[GIVEN RECORDS]:
=== Begin Enclosure ===
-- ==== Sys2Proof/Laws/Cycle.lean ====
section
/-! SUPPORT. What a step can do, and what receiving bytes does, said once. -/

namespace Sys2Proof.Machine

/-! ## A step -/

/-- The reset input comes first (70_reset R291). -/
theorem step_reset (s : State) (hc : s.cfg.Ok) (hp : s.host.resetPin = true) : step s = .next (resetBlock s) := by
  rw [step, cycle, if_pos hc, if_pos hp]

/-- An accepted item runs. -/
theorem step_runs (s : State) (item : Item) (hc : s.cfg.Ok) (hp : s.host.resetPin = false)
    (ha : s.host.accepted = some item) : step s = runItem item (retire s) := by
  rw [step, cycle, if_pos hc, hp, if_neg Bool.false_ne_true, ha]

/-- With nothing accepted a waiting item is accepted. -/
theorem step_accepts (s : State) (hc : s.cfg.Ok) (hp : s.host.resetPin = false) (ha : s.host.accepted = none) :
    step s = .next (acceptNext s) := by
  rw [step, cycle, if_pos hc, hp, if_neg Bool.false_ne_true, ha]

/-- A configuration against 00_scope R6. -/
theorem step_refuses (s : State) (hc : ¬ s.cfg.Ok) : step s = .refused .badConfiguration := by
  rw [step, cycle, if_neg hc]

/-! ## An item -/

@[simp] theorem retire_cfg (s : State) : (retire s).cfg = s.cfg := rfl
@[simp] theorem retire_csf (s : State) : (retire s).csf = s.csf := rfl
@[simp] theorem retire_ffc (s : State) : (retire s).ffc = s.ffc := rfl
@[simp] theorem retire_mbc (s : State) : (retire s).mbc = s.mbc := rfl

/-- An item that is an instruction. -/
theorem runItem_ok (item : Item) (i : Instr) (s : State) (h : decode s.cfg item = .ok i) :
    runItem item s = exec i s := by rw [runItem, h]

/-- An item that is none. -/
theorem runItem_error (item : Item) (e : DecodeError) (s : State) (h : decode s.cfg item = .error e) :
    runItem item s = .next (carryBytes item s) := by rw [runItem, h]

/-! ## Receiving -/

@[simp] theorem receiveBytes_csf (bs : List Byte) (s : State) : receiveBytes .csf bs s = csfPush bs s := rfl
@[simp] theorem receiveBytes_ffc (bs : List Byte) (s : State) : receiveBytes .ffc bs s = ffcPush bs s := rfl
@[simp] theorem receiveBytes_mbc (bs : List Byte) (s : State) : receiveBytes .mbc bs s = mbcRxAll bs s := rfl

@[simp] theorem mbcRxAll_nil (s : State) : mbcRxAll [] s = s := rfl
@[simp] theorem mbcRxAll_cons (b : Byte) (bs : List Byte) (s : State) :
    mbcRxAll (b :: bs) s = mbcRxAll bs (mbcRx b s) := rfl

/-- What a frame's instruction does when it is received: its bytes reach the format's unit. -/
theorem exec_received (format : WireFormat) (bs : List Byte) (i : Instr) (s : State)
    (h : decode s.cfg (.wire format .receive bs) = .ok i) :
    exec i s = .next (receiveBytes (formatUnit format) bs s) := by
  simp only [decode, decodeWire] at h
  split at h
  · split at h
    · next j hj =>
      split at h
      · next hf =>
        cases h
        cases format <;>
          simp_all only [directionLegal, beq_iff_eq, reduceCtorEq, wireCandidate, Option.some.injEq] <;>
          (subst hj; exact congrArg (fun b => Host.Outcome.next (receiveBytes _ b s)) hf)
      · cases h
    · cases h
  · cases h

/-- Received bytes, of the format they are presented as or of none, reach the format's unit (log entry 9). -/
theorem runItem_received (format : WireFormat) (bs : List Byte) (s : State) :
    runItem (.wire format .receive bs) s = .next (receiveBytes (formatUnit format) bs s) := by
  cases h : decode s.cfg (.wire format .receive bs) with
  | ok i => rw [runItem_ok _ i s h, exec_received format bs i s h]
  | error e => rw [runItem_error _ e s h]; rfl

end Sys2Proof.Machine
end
=== End Enclosure ===
=== Begin Enclosure ===
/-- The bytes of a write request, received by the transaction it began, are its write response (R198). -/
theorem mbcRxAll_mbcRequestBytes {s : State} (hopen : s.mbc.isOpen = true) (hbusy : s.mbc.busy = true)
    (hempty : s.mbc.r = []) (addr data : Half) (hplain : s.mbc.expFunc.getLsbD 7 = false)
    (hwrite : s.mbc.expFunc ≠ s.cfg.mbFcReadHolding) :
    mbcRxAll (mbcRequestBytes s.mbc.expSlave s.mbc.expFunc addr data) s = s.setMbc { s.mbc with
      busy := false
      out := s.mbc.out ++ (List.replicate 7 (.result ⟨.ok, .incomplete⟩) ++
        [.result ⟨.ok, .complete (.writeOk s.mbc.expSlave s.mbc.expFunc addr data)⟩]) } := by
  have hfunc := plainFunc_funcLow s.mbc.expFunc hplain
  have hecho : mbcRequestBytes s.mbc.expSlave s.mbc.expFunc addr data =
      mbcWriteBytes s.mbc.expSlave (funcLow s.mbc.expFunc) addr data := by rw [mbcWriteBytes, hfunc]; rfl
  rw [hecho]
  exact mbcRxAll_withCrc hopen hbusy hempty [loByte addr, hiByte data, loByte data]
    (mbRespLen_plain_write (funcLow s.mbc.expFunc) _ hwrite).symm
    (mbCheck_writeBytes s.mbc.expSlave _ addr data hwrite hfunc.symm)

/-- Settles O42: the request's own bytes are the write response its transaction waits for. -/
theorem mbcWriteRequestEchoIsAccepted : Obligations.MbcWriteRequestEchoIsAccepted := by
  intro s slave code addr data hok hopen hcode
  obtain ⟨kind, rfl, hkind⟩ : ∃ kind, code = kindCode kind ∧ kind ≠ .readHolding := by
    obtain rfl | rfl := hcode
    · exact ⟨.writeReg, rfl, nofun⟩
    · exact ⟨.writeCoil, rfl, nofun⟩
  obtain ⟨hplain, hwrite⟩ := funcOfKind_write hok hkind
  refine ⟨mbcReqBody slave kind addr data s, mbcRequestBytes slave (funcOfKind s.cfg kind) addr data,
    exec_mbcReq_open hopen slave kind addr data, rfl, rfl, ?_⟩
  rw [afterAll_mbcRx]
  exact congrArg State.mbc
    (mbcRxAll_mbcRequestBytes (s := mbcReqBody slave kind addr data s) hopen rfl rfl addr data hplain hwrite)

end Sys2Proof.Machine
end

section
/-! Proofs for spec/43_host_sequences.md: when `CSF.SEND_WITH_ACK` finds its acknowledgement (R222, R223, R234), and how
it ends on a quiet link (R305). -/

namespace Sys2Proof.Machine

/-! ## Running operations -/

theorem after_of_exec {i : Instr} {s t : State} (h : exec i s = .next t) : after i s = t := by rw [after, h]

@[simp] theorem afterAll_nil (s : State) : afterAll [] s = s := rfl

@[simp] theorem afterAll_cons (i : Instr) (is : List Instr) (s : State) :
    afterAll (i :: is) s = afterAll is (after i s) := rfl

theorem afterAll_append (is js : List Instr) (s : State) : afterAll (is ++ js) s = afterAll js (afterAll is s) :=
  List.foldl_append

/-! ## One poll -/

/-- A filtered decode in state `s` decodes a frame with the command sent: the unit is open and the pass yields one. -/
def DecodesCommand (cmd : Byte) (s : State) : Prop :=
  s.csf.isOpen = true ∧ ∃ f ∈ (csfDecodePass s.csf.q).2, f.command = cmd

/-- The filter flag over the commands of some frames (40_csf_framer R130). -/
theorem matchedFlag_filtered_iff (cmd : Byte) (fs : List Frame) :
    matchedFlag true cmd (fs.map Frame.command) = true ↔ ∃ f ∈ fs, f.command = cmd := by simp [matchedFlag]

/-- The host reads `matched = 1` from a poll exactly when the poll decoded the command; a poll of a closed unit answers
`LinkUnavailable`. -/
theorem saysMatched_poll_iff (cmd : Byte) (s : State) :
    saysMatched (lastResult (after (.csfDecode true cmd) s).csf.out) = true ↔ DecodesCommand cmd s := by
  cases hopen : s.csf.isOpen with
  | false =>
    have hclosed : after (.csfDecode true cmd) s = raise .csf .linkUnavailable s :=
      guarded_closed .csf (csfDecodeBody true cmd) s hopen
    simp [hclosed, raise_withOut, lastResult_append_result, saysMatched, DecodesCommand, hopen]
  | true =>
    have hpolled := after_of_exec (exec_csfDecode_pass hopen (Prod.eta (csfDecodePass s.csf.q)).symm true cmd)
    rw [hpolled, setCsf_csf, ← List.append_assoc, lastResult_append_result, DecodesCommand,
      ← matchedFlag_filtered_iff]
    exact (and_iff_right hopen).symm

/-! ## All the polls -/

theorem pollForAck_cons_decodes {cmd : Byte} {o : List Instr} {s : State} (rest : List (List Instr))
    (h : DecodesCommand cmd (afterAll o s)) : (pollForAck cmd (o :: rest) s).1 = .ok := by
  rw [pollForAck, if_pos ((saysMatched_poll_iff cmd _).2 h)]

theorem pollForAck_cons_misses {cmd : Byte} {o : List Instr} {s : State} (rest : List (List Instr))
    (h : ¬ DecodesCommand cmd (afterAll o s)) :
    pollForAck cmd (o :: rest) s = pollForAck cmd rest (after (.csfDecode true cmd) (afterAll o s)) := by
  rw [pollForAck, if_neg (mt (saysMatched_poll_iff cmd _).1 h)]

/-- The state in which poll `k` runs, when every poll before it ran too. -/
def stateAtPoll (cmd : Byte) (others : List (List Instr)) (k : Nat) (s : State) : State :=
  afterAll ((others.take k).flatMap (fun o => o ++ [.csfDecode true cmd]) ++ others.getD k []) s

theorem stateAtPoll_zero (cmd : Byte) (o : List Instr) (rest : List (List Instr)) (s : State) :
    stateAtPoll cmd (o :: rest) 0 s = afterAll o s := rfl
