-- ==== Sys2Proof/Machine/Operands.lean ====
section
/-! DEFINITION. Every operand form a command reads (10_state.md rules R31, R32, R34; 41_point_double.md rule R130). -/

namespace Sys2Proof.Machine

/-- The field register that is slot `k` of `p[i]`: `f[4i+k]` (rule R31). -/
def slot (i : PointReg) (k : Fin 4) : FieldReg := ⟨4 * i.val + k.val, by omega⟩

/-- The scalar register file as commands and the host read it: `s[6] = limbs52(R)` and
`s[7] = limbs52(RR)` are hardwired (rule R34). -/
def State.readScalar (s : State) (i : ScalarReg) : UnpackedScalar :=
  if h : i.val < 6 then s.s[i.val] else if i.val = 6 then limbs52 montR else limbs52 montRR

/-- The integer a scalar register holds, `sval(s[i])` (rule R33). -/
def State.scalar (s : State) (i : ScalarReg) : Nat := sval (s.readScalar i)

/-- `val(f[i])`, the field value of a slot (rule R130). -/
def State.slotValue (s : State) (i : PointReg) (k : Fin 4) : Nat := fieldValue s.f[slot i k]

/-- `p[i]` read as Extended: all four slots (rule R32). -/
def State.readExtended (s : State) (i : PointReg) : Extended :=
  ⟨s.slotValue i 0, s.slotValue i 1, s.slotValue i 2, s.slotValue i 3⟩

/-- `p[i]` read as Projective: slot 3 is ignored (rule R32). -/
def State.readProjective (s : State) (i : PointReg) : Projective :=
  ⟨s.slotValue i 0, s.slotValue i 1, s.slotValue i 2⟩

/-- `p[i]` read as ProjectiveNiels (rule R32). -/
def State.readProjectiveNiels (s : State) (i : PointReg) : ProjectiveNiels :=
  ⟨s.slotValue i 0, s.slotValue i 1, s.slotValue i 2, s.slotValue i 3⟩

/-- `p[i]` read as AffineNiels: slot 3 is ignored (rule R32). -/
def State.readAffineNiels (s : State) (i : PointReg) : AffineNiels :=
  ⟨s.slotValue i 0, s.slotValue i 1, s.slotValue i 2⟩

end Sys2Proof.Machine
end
=== End Enclosure ===
=== Begin Enclosure ===
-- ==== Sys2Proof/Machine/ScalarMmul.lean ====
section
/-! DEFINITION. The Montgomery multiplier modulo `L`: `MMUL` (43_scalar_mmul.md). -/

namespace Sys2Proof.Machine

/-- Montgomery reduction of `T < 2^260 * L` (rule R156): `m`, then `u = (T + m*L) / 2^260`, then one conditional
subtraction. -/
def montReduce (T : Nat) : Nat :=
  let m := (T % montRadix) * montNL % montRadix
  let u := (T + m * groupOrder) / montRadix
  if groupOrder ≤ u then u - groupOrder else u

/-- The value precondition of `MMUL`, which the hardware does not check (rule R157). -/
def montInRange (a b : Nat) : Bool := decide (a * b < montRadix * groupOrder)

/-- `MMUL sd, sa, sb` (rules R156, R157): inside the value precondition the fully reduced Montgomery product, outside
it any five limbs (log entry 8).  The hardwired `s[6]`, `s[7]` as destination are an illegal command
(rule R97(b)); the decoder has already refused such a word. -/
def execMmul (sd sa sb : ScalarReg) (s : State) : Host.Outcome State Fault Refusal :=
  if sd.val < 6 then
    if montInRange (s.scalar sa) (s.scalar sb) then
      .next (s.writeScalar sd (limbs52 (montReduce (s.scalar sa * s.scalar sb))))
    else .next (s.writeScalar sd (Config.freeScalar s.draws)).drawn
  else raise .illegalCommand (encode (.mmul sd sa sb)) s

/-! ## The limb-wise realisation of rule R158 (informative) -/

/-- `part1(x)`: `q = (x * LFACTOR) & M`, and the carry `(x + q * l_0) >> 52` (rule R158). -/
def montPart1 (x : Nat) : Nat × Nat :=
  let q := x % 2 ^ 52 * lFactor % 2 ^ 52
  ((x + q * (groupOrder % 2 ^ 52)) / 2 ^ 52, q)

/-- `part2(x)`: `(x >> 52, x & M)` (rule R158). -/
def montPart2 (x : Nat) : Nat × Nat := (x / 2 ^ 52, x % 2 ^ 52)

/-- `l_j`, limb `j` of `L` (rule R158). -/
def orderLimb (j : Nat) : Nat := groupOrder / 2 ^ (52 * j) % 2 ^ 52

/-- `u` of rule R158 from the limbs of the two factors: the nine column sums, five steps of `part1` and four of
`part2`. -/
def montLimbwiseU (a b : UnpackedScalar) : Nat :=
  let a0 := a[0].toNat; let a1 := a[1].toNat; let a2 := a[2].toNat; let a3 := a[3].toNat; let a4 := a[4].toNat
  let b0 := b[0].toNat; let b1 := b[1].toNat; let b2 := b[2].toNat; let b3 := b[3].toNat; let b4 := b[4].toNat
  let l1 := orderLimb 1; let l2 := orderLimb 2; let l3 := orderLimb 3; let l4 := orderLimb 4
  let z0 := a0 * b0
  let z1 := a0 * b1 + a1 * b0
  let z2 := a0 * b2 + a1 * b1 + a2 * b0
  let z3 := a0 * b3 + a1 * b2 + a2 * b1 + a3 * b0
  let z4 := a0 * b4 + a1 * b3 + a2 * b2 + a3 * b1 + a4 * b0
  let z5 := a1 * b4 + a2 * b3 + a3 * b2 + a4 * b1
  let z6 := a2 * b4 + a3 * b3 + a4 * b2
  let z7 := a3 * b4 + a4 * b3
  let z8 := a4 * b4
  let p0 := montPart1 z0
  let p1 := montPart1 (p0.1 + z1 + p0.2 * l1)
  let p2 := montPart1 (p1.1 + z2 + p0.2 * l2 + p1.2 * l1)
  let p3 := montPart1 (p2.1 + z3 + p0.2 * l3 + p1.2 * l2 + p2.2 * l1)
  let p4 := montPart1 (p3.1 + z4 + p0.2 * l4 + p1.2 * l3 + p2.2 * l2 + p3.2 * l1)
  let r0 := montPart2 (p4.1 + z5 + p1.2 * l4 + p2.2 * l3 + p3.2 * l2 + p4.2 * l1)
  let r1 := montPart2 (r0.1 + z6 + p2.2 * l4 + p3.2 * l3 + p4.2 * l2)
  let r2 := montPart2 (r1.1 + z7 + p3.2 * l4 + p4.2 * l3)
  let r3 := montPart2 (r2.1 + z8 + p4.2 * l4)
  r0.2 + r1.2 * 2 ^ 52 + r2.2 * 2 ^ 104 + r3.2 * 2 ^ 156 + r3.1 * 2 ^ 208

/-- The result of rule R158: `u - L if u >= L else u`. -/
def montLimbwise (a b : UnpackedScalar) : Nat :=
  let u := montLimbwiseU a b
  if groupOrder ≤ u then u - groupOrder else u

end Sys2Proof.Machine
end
=== End Enclosure ===
[ASSIGNED TASK]:
Starting at the line that has "mbcRxAll (mbcRequestBytes s.mbc.expSlave" in the records above, restate word for word every line until the one that has "R234), and how", and include that one as well.

[EXERCISE ANSWER]:
    mbcRxAll (mbcRequestBytes s.mbc.expSlave s.mbc.expFunc addr data) s = s.setMbc { s.mbc with
      busy := false
      out := s.mbc.out ++ (List.replicate 7 (.result ⟨.ok, .incomplete⟩) ++
        [.result ⟨.ok, .complete (.writeOk s.mbc.expSlave s.mbc.expFunc addr data)⟩]) } := by
  have hfunc := plainFunc_funcLow s.mbc.expFunc hplain
  have hecho : mbcRequestBytes s.mbc.expSlave s.mbc.expFunc addr data =
      mbcWriteBytes s.mbc.expSlave (funcLow s.mbc.expFunc) addr data := by rw [mbcWriteBytes, hfunc]; rfl
  rw [hecho]
  exact mbcRxAll_withCrc hopen hbusy hempty [loByte addr, hiByte data, loByte data]
    (mbRespLen_plain_write (funcLow s.mbc.expFunc) _ hwrite).symm
    (mbCheck_writeBytes s.mbc.expSlave _ addr data hwrite hfunc.symm)

/-- Settles O42: the request's own bytes are the write response its transaction waits for. -/
theorem mbcWriteRequestEchoIsAccepted : Obligations.MbcWriteRequestEchoIsAccepted := by
  intro s slave code addr data hok hopen hcode
  obtain ⟨kind, rfl, hkind⟩ : ∃ kind, code = kindCode kind ∧ kind ≠ .readHolding := by
    obtain rfl | rfl := hcode
    · exact ⟨.writeReg, rfl, nofun⟩
    · exact ⟨.writeCoil, rfl, nofun⟩
  obtain ⟨hplain, hwrite⟩ := funcOfKind_write hok hkind
  refine ⟨mbcReqBody slave kind addr data s, mbcRequestBytes slave (funcOfKind s.cfg kind) addr data,
    exec_mbcReq_open hopen slave kind addr data, rfl, rfl, ?_⟩
  rw [afterAll_mbcRx]
  exact congrArg State.mbc
    (mbcRxAll_mbcRequestBytes (s := mbcReqBody slave kind addr data s) hopen rfl rfl addr data hplain hwrite)

end Sys2Proof.Machine
end

section
/-! Proofs for spec/43_host_sequences.md: when `CSF.SEND_WITH_ACK` finds its acknowledgement (R222, R223, R234), and how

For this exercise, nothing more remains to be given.